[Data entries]
☆ ☆ ☆ ☆

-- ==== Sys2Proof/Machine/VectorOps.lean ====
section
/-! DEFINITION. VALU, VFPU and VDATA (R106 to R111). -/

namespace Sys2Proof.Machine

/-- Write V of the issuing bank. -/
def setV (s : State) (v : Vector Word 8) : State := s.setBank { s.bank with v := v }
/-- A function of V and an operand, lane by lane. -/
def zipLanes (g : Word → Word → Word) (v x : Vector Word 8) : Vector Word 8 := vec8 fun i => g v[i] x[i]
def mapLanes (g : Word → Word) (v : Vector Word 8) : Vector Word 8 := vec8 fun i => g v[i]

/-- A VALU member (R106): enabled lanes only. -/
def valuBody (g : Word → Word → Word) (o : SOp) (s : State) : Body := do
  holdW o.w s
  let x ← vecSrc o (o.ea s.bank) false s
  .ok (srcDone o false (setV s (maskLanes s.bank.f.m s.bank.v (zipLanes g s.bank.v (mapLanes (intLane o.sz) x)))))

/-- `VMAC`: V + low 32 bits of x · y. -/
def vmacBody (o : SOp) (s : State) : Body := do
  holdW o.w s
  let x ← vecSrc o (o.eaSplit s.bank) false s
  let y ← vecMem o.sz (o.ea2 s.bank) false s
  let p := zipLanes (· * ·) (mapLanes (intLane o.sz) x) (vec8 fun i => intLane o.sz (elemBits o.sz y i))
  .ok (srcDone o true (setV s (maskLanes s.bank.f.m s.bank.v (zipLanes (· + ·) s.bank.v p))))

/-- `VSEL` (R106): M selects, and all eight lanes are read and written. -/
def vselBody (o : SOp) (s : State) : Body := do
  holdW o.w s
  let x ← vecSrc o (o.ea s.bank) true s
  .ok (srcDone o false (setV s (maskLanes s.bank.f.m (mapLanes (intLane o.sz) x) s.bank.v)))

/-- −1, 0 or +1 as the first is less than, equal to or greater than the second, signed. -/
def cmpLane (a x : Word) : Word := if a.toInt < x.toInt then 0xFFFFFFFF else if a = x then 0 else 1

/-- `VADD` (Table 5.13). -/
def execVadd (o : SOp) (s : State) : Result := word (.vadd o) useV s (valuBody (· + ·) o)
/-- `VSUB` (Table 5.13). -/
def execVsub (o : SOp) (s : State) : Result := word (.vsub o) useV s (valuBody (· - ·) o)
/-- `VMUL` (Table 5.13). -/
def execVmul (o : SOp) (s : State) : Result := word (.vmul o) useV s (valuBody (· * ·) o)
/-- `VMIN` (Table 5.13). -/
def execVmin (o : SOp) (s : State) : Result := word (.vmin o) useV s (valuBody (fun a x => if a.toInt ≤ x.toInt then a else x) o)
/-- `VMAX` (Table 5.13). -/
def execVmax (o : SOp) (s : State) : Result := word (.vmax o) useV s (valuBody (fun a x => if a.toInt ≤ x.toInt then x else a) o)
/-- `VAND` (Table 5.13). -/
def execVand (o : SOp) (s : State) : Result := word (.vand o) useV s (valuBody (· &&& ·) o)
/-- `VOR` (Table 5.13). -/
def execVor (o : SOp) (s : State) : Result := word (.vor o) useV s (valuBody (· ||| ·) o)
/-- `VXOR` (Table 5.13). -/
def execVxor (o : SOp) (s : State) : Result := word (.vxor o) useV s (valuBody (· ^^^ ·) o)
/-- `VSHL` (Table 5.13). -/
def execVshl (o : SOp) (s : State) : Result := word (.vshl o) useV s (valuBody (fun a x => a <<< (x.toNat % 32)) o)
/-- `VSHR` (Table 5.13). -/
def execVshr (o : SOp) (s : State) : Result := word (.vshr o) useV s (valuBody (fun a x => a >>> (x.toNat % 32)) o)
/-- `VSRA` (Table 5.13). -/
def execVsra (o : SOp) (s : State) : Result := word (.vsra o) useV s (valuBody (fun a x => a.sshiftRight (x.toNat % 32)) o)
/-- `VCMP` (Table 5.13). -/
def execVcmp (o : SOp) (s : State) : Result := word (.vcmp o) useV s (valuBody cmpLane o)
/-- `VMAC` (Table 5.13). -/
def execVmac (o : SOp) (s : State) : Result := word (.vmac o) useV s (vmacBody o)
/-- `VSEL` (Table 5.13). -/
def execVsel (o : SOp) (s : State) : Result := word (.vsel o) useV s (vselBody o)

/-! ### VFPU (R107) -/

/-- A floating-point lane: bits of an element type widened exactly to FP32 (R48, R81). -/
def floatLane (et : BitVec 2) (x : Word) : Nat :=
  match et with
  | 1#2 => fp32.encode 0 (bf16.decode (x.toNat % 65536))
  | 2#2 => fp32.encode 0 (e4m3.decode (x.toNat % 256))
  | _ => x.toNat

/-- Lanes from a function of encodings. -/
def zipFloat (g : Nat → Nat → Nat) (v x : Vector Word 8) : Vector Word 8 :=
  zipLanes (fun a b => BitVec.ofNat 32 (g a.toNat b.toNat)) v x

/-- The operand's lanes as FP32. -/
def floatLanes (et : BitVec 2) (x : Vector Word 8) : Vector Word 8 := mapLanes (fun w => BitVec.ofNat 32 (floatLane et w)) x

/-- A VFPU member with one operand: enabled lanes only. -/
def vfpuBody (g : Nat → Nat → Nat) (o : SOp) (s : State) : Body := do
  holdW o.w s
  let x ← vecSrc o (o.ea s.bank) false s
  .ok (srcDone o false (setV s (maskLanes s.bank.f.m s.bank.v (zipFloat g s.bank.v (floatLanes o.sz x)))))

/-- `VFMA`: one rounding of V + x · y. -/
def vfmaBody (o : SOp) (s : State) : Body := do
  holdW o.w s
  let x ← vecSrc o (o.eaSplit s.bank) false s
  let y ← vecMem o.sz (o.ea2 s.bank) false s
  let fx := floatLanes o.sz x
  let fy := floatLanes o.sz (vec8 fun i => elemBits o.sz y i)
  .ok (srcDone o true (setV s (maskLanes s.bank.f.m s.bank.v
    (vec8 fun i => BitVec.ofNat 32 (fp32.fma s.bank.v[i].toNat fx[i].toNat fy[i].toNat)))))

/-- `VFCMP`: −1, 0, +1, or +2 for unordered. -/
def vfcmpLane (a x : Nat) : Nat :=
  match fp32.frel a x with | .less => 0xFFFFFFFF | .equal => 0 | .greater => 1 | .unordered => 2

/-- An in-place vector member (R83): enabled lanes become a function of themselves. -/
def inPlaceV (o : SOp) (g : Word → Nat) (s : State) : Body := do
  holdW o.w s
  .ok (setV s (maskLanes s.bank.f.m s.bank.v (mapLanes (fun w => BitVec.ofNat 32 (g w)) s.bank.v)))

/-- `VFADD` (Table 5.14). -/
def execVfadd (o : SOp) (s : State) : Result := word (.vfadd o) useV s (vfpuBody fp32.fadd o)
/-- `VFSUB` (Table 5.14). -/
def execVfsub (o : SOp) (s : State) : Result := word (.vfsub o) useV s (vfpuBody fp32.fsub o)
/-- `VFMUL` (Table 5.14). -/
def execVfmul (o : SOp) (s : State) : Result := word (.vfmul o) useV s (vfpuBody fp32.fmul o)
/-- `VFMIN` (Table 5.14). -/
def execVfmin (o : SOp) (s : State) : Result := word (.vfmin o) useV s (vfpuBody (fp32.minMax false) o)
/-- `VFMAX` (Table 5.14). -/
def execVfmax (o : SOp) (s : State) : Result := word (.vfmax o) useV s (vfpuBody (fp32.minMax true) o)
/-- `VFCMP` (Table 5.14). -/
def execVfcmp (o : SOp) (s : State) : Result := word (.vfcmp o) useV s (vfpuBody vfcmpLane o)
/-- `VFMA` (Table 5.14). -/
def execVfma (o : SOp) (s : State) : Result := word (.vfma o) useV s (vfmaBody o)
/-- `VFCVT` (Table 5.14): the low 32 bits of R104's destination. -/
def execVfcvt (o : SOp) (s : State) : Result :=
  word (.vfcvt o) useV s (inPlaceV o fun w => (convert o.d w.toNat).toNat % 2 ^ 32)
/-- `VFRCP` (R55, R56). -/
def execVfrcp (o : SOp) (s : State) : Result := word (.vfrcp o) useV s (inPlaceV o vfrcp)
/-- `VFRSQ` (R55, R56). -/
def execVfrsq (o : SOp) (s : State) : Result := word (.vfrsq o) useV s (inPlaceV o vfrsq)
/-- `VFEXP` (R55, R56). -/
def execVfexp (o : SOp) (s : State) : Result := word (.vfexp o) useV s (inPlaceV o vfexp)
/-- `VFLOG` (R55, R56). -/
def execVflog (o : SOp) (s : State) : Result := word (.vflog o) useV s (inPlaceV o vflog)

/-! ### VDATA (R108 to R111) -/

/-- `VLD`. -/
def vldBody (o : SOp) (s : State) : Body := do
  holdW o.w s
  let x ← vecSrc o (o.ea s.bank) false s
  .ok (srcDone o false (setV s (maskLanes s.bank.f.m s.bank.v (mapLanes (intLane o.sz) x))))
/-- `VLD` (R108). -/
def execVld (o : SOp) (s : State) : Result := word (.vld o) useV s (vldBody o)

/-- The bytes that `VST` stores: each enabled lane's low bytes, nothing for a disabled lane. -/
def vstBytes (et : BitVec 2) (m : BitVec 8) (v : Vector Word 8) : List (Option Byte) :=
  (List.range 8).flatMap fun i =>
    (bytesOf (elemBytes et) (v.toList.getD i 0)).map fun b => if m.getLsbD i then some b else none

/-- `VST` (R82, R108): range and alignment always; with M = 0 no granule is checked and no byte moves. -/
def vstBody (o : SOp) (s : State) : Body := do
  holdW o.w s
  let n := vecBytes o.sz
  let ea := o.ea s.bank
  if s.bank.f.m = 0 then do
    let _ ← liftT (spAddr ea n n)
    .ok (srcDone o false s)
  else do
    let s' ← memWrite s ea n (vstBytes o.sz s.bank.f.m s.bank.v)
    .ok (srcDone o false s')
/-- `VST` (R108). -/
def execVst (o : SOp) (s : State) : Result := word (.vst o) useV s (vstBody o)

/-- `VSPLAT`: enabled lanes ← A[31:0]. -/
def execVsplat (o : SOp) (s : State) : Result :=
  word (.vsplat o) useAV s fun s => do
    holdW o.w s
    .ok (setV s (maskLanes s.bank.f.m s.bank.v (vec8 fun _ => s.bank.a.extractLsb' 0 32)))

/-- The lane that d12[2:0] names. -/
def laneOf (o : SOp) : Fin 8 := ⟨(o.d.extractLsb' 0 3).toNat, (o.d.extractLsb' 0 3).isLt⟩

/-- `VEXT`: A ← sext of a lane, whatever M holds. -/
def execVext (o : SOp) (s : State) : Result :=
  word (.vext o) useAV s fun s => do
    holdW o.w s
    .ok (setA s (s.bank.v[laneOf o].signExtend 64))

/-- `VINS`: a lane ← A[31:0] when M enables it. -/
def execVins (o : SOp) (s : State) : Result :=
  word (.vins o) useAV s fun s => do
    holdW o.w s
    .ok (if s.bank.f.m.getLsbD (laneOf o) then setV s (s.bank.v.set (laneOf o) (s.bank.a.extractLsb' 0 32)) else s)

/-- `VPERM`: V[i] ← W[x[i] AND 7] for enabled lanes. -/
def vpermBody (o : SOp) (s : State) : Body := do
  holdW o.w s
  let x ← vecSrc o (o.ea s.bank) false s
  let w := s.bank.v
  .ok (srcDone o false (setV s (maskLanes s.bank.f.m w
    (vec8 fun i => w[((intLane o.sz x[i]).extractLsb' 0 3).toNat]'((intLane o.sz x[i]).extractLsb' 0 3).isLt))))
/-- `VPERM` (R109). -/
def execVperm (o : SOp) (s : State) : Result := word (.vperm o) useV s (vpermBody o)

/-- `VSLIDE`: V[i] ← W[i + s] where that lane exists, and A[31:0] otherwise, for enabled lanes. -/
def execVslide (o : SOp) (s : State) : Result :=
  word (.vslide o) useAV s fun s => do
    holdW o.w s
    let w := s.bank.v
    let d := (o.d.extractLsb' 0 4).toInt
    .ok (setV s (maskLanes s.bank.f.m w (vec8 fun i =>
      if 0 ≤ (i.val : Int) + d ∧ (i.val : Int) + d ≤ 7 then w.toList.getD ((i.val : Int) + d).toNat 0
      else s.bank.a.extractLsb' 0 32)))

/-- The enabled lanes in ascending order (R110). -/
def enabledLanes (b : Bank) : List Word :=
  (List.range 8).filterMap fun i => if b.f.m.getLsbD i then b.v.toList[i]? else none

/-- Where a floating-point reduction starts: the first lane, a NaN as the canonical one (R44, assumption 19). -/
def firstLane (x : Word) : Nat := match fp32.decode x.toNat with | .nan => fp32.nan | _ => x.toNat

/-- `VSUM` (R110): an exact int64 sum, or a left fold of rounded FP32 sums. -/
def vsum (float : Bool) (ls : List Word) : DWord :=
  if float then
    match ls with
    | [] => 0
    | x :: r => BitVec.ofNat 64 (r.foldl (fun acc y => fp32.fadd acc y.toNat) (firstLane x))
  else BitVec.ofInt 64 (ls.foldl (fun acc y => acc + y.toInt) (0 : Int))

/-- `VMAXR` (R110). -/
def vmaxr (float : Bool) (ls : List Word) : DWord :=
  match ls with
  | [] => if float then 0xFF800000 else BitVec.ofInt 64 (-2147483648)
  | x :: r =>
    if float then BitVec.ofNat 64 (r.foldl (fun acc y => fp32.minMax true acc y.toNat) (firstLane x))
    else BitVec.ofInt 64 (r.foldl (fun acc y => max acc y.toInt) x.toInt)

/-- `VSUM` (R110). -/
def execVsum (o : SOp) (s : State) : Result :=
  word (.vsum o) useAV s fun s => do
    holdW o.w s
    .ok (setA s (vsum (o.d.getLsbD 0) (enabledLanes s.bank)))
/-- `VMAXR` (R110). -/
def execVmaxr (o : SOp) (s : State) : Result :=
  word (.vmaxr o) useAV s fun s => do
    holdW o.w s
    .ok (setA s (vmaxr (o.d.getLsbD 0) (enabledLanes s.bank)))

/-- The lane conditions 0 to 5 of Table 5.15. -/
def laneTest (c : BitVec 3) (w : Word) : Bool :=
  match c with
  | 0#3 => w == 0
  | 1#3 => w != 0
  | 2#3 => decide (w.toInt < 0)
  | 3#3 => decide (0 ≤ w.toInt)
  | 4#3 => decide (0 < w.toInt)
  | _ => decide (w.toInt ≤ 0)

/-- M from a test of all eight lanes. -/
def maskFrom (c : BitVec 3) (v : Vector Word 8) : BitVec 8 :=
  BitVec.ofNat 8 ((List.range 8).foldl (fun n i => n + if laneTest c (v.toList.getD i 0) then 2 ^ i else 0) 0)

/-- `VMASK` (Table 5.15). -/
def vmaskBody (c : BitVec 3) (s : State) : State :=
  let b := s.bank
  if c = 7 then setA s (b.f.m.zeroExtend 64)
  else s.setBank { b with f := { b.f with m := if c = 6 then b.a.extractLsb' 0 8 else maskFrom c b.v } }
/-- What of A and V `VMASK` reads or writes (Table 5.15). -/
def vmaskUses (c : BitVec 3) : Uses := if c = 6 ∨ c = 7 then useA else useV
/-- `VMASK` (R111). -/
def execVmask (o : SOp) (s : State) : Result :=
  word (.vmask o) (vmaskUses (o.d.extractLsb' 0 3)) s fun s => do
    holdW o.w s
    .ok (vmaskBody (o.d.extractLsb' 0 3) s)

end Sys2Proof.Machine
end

☆ ☆ ☆ ☆

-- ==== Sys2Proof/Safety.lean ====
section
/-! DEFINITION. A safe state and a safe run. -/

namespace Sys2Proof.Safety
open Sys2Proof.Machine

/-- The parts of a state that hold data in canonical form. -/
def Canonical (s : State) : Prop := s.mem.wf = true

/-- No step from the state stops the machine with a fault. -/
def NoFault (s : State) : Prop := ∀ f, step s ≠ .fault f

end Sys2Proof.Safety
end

☆ ☆ ☆ ☆

WHAT YOU ARE ASKED TO DO. Please return only the lines above, starting at the line that has "-- ==== Sys2Proof/Machine/VectorOps.lean" and ending at the line that has "by lane. -/", keeping both and leaving each one unchanged.

TASK RESPONSE.
-- ==== Sys2Proof/Machine/VectorOps.lean ====
section
/-! DEFINITION. VALU, VFPU and VDATA (R106 to R111). -/

namespace Sys2Proof.Machine

/-- Write V of the issuing bank. -/
def setV (s : State) (v : Vector Word 8) : State := s.setBank { s.bank with v := v }
/-- A function of V and an operand, lane by lane. -/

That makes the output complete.